theorem execModI2c_only (hd : Hdr) (bus : BitVec 8) (addr : BitVec 8) (rd : BitVec 8) (len : BitVec 8) (off : BitVec 16) (width : BitVec 8) (buf : BitVec 64) (ack : Bool) (inTime : Bool) (data : List Byte) (s : State) : OnlyAns [.out, .links, .lnk, .hif, .cnt] s (Sys2Proof.Machine.execModI2c hd bus addr rd len off width buf ack inTime data s) := by
  unfold Sys2Proof.Machine.execModI2c
  repeat' first
    | (with_reducible apply OnlyAns.next)
    | (with_reducible apply OnlyAns.cmd)
    | (with_reducible apply OnlyAns.keyCmd)
    | (with_reducible apply OnlyAns.tcoHost)
    | (with_reducible apply OnlyAns.ite <;> intro _)
    | decide
    | with_reducible (apply Only.step (M := [.cnt]); rotate_left; apply perfAdd_only; decide)
    | ((fail_if_no_progress extract_lets +onlyGivenNames x); refine Only.cut (L := [.out, .links, .lnk, .hif, .cnt]) (s := s) (x := x) ?_ ?_; rotate_left; intro hx; clear_value x; rotate_left; dsimp only [x])
    | ((fail_if_no_progress extract_lets +onlyGivenNames x); refine Only.named (b := x.not) ?_; clear_value x)
    | (fail_if_no_progress extract_lets +onlyGivenNames x)
    | with_reducible apply Only.refl
    | with_reducible assumption
    | (with_reducible apply Only.ite <;> intro _)
    | with_reducible (apply Only.step (M := [.out, .links, .lnk, .cnt]); rotate_left; apply hostRead_only; decide)
    | with_reducible (apply Only.step (M := [.out]); rotate_left; apply emitOut_only; decide)
    | with_reducible (apply Only.step (M := [.hif]); rotate_left; apply fin_only; decide)
    | with_reducible (apply Only.step (M := [.out, .links, .cnt]); rotate_left; apply hostDma_only; decide)
    | with_reducible (apply Only.step (M := [.hif]); rotate_left; apply complete_only; decide)
    | with_reducible (refine Only.sndEq (by assumption) ?_)
    | with_reducible (refine Only.fstEq (by assumption) ?_)
    | dsimp only
    | dsimp +zetaDelta only
    | split
    | (clear_value *; split)

theorem execModMdio_only (hd : Hdr) (clause : BitVec 8) (port : BitVec 8) (dev : BitVec 8) (reg : BitVec 16) (data : BitVec 16) (rd : BitVec 8) (val : BitVec 16) (s : State) : OnlyAns [.out, .hif] s (Sys2Proof.Machine.execModMdio hd clause port dev reg data rd val s) := by
  unfold Sys2Proof.Machine.execModMdio
  repeat' first
    | (with_reducible apply OnlyAns.next)
    | (with_reducible apply OnlyAns.cmd)
    | (with_reducible apply OnlyAns.keyCmd)
    | (with_reducible apply OnlyAns.tcoHost)
    | (with_reducible apply OnlyAns.ite <;> intro _)
    | decide
    | with_reducible (apply Only.step (M := [.cnt]); rotate_left; apply perfAdd_only; decide)
    | ((fail_if_no_progress extract_lets +onlyGivenNames x); refine Only.cut (L := [.out, .hif]) (s := s) (x := x) ?_ ?_; rotate_left; intro hx; clear_value x; rotate_left; dsimp only [x])
    | ((fail_if_no_progress extract_lets +onlyGivenNames x); refine Only.named (b := x.not) ?_; clear_value x)
    | (fail_if_no_progress extract_lets +onlyGivenNames x)
    | with_reducible apply Only.refl
    | with_reducible assumption
    | (with_reducible apply Only.ite <;> intro _)
    | with_reducible (apply Only.step (M := [.out]); rotate_left; apply emitOut_only; decide)
    | with_reducible (apply Only.step (M := [.hif]); rotate_left; apply complete_only; decide)
    | with_reducible (refine Only.sndEq (by assumption) ?_)
    | with_reducible (refine Only.fstEq (by assumption) ?_)
    | dsimp only
    | dsimp +zetaDelta only
    | split
    | (clear_value *; split)

theorem execPortRestart_only (hd : Hdr) (port : BitVec 8) (s : State) : OnlyAns [.out, .tco, .refs, .svc, .ptp, .eth, .pan, .log, .line, .links, .lnk, .rings, .hif, .cnt, .outs] s (Sys2Proof.Machine.execPortRestart hd port s) := by
  unfold Sys2Proof.Machine.execPortRestart
  repeat' first
    | (with_reducible apply OnlyAns.next)
    | (with_reducible apply OnlyAns.cmd)
    | (with_reducible apply OnlyAns.keyCmd)
    | (with_reducible apply OnlyAns.tcoHost)
    | (with_reducible apply OnlyAns.ite <;> intro _)
    | decide
    | with_reducible (apply Only.step (M := [.cnt]); rotate_left; apply perfAdd_only; decide)
    | ((fail_if_no_progress extract_lets +onlyGivenNames x); refine Only.cut (L := [.out, .tco, .refs, .svc, .ptp, .eth, .pan, .log, .line, .links, .lnk, .rings, .hif, .cnt, .outs]) (s := s) (x := x) ?_ ?_; rotate_left; intro hx; clear_value x; rotate_left; dsimp only [x])
    | ((fail_if_no_progress extract_lets +onlyGivenNames x); refine Only.named (b := x.not) ?_; clear_value x)
    | (fail_if_no_progress extract_lets +onlyGivenNames x)
    | with_reducible apply Only.refl
    | with_reducible assumption
    | (with_reducible apply Only.ite <;> intro _)
    | with_reducible (apply Only.step (M := [.hif]); rotate_left; apply fin_only; decide)
    | with_reducible (apply Only.step (M := [.out, .tco, .refs, .svc, .ptp, .eth, .pan, .log, .line, .links, .lnk, .rings, .hif, .cnt, .outs]); rotate_left; apply portStart_only; decide)
    | with_reducible (refine Only.sndEq (by assumption) ?_)
    | with_reducible (refine Only.fstEq (by assumption) ?_)
    | dsimp only
    | dsimp +zetaDelta only
    | split
    | (clear_value *; split)
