theorem execMeasLatch_only (obs : List ChanObs) (s : State) : OnlyAns [.out, .words, .mismatch, .gbb, .pan, .log, .line, .links, .rings, .cnt, .outs] s (Sys2Proof.Machine.execMeasLatch obs s) := by
  unfold Sys2Proof.Machine.execMeasLatch
  repeat' first
    | (with_reducible apply OnlyAns.next)
    | (with_reducible apply OnlyAns.cmd)
    | (with_reducible apply OnlyAns.keyCmd)
    | (with_reducible apply OnlyAns.tcoHost)
    | (with_reducible apply OnlyAns.ite <;> intro _)
    | decide
    | with_reducible (apply Only.step (M := [.cnt]); rotate_left; apply perfAdd_only; decide)
    | ((fail_if_no_progress extract_lets +onlyGivenNames x); refine Only.cut (L := [.out, .words, .mismatch, .gbb, .pan, .log, .line, .links, .rings, .cnt, .outs]) (s := s) (x := x) ?_ ?_; rotate_left; intro hx; clear_value x; rotate_left; dsimp only [x])
    | ((fail_if_no_progress extract_lets +onlyGivenNames x); refine Only.named (b := x.not) ?_; clear_value x)
    | (fail_if_no_progress extract_lets +onlyGivenNames x)
    | (with_reducible apply Only.foldl; (intro _ _ _))
    | (with_reducible apply Only.foldlFst; (intro _ _ _))
    | with_reducible apply Only.refl
    | with_reducible assumption
    | (with_reducible apply Only.ite <;> intro _)
    | with_reducible (apply Only.step (M := [.gbb]); rotate_left; apply fixReadyAll_only; decide)
    | with_reducible (apply Only.step (M := [.gbb]); rotate_left; apply observe_only; decide)
    | with_reducible (apply Only.step (M := [.gbb]); rotate_left; apply slipsClear_only; decide)
    | with_reducible (apply Only.step (M := [.out, .gbb, .pan, .log, .line, .links, .rings, .cnt, .outs]); rotate_left; apply groupChanges_only; decide)
    | with_reducible (apply Only.step (M := [.gbb]); rotate_left; apply modGbb_only; decide)
    | with_reducible (apply Only.step (M := [.cnt]); rotate_left; apply perfAdd_only; decide)
    | with_reducible (apply Only.step (M := [.out, .words, .mismatch, .gbb, .pan, .log, .line, .links, .rings, .cnt, .outs]); rotate_left; apply groupLatch_only; decide)
    | with_reducible (apply Only.step (M := [.gbb]); rotate_left; apply reacquire_only; decide)
    | with_reducible (apply Only.step (M := [.gbb]); rotate_left; apply autoAssign_only; decide)
    | with_reducible (refine Only.sndEq (by assumption) ?_)
    | with_reducible (refine Only.fstEq (by assumption) ?_)
    | dsimp only
    | dsimp +zetaDelta only
    | split
    | (clear_value *; split)
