theorem sendAttest_only (s : State)  : Only [.out, .key, .links, .cnt] s (sendAttest s) := by
  unfold sendAttest
  repeat' first
    | ((fail_if_no_progress extract_lets +onlyGivenNames x); refine Only.cut (L := [.out, .key, .links, .cnt]) (s := s) (x := x) ?_ ?_; rotate_left; intro hx; clear_value x; rotate_left; dsimp only [x])
    | ((fail_if_no_progress extract_lets +onlyGivenNames x); refine Only.named (b := x.not) ?_; clear_value x)
    | (fail_if_no_progress extract_lets +onlyGivenNames x)
    | with_reducible apply Only.refl
    | with_reducible assumption
    | (with_reducible apply Only.ite <;> intro _)
    | with_reducible (apply Only.step (M := [.key, .cnt]); rotate_left; exact signDigest_only_eq ‹_›; decide)
    | with_reducible (apply Only.step (M := [.key, .cnt]); rotate_left; apply signDigest_only; decide)
    | with_reducible (apply Only.step (M := [.out, .links, .cnt]); rotate_left; apply linkSend_only; decide)
    | with_reducible (refine Only.sndEq (by assumption) ?_)
    | with_reducible (refine Only.fstEq (by assumption) ?_)
    | dsimp only
    | dsimp +zetaDelta only
    | split
    | (clear_value *; split)

theorem rxPairHello_only (s : State) (nonce : BitVec 256)  : Only [.out, .key, .pair, .links, .cnt] s (rxPairHello s nonce) := by
  unfold rxPairHello
  repeat' first
    | ((fail_if_no_progress extract_lets +onlyGivenNames x); refine Only.cut (L := [.out, .key, .pair, .links, .cnt]) (s := s) (x := x) ?_ ?_; rotate_left; intro hx; clear_value x; rotate_left; dsimp only [x])
    | ((fail_if_no_progress extract_lets +onlyGivenNames x); refine Only.named (b := x.not) ?_; clear_value x)
    | (fail_if_no_progress extract_lets +onlyGivenNames x)
    | with_reducible apply Only.refl
    | with_reducible assumption
    | (with_reducible apply Only.ite <;> intro _)
    | with_reducible (apply Only.step (M := [.pair]); rotate_left; exact modPair_only_pair _ _ (by intro k; rfl); decide)
    | with_reducible (apply Only.step (M := [.line]); rotate_left; exact modPair_only_line _ _ (by intro k; rfl); decide)
    | with_reducible (apply Only.step (M := [.line, .pair]); rotate_left; apply modPair_only; decide)
    | with_reducible (apply Only.step (M := [.out, .key, .links, .cnt]); rotate_left; apply sendAttest_only; decide)
    | with_reducible (refine Only.sndEq (by assumption) ?_)
    | with_reducible (refine Only.fstEq (by assumption) ?_)
    | dsimp only
    | dsimp +zetaDelta only
    | split
    | (clear_value *; split)

theorem rxPairAttest_only (s : State) (pub : BitVec 776) (eph : BitVec 776) (stmt : List Byte) (sig : BitVec 768)  : Only [.out, .key, .pan, .log, .line, .pair, .links, .rings, .hif, .cnt, .outs] s (rxPairAttest s pub eph stmt sig) := by
  unfold rxPairAttest
  repeat' first
    | ((fail_if_no_progress extract_lets +onlyGivenNames x); refine Only.cut (L := [.out, .key, .pan, .log, .line, .pair, .links, .rings, .hif, .cnt, .outs]) (s := s) (x := x) ?_ ?_; rotate_left; intro hx; clear_value x; rotate_left; dsimp only [x])
    | ((fail_if_no_progress extract_lets +onlyGivenNames x); refine Only.named (b := x.not) ?_; clear_value x)
    | (fail_if_no_progress extract_lets +onlyGivenNames x)
    | with_reducible apply Only.refl
    | with_reducible assumption
    | (with_reducible apply Only.ite <;> intro _)
    | with_reducible (apply Only.step (M := [.out, .key, .pan, .log, .line, .pair, .links, .rings, .hif, .cnt, .outs]); rotate_left; apply ceremonyFail_only; decide)
    | with_reducible (apply Only.step (M := [.key]); rotate_left; apply fillSlot_only; decide)
    | with_reducible (apply Only.step (M := [.pair]); rotate_left; exact modPair_only_pair _ _ (by intro k; rfl); decide)
    | with_reducible (apply Only.step (M := [.line]); rotate_left; exact modPair_only_line _ _ (by intro k; rfl); decide)
    | with_reducible (apply Only.step (M := [.line, .pair]); rotate_left; apply modPair_only; decide)
    | with_reducible (apply Only.step (M := [.out, .links, .cnt]); rotate_left; apply linkSend_only; decide)
    | with_reducible (refine Only.sndEq (by assumption) ?_)
    | with_reducible (refine Only.fstEq (by assumption) ?_)
    | dsimp only
    | dsimp +zetaDelta only
    | split
    | (clear_value *; split)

-.-.-

- What you should do -
Wherever the word "execMeasLatch" occurs in a line of the listing, copy that line.

- Task answer -
theorem execMeasLatch_only (obs : List ChanObs) (s : State) : OnlyAns [.out, .words, .mismatch, .gbb, .pan, .log, .line, .links, .rings, .cnt, .outs] s (Sys2Proof.Machine.execMeasLatch obs s) := by
  unfold Sys2Proof.Machine.execMeasLatch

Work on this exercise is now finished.